***** Extracted information *****
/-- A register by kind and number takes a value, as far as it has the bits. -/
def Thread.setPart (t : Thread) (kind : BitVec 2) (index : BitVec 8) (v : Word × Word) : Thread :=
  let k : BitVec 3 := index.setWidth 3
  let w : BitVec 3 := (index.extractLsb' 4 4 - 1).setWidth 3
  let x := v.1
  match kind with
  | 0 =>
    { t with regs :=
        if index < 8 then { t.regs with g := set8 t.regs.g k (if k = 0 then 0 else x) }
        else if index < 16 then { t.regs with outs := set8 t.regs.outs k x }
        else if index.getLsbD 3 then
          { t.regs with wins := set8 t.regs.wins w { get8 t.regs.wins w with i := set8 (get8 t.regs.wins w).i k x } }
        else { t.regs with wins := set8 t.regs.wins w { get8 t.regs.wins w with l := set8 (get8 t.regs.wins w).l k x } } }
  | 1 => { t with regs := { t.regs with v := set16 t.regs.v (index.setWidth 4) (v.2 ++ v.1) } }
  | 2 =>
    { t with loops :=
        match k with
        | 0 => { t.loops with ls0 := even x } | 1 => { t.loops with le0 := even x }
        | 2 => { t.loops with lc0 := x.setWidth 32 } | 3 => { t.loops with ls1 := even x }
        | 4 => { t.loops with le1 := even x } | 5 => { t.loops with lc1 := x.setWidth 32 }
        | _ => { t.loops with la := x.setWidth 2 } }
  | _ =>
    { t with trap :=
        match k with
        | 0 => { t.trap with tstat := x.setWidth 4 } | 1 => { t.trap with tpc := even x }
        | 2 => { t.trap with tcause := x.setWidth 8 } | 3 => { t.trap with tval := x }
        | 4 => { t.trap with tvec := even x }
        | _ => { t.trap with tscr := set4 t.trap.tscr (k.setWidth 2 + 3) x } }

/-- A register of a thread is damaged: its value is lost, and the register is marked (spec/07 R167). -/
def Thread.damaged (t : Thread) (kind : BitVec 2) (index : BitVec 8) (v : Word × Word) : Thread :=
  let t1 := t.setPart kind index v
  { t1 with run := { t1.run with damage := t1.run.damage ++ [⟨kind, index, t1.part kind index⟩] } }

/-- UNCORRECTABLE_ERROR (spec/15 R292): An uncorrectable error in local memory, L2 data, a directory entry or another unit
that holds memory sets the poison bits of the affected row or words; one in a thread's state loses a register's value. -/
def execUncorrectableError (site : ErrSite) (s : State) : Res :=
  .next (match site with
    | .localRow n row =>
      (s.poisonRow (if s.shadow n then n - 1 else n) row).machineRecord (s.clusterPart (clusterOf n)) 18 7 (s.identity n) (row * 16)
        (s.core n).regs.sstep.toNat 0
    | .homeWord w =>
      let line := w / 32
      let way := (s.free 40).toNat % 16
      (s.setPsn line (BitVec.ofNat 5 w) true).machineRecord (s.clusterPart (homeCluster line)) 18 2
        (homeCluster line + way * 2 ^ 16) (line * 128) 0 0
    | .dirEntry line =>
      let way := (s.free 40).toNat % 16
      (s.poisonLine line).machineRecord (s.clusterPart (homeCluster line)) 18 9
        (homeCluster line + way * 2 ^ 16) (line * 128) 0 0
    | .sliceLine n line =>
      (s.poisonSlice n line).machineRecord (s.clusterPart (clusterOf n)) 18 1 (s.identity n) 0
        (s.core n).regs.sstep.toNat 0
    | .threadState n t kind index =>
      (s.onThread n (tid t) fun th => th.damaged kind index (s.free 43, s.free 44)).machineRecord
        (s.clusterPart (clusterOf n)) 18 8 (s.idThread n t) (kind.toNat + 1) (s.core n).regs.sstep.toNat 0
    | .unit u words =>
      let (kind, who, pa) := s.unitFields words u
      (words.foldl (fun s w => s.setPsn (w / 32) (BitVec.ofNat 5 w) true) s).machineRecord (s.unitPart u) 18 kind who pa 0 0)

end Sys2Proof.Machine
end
*****
If a line of the data contains "else", copy it out.

        if index < 8 then { t.regs with g := set8 t.regs.g k (if k = 0 then 0 else x) }
        else if index < 16 then { t.regs with outs := set8 t.regs.outs k x }
        else if index.getLsbD 3 then
        else { t.regs with wins := set8 t.regs.wins w { get8 t.regs.wins w with l := set8 (get8 t.regs.wins w).l k x } } }
      (s.poisonRow (if s.shadow n then n - 1 else n) row).machineRecord (s.clusterPart (clusterOf n)) 18 7 (s.identity n) (row * 16)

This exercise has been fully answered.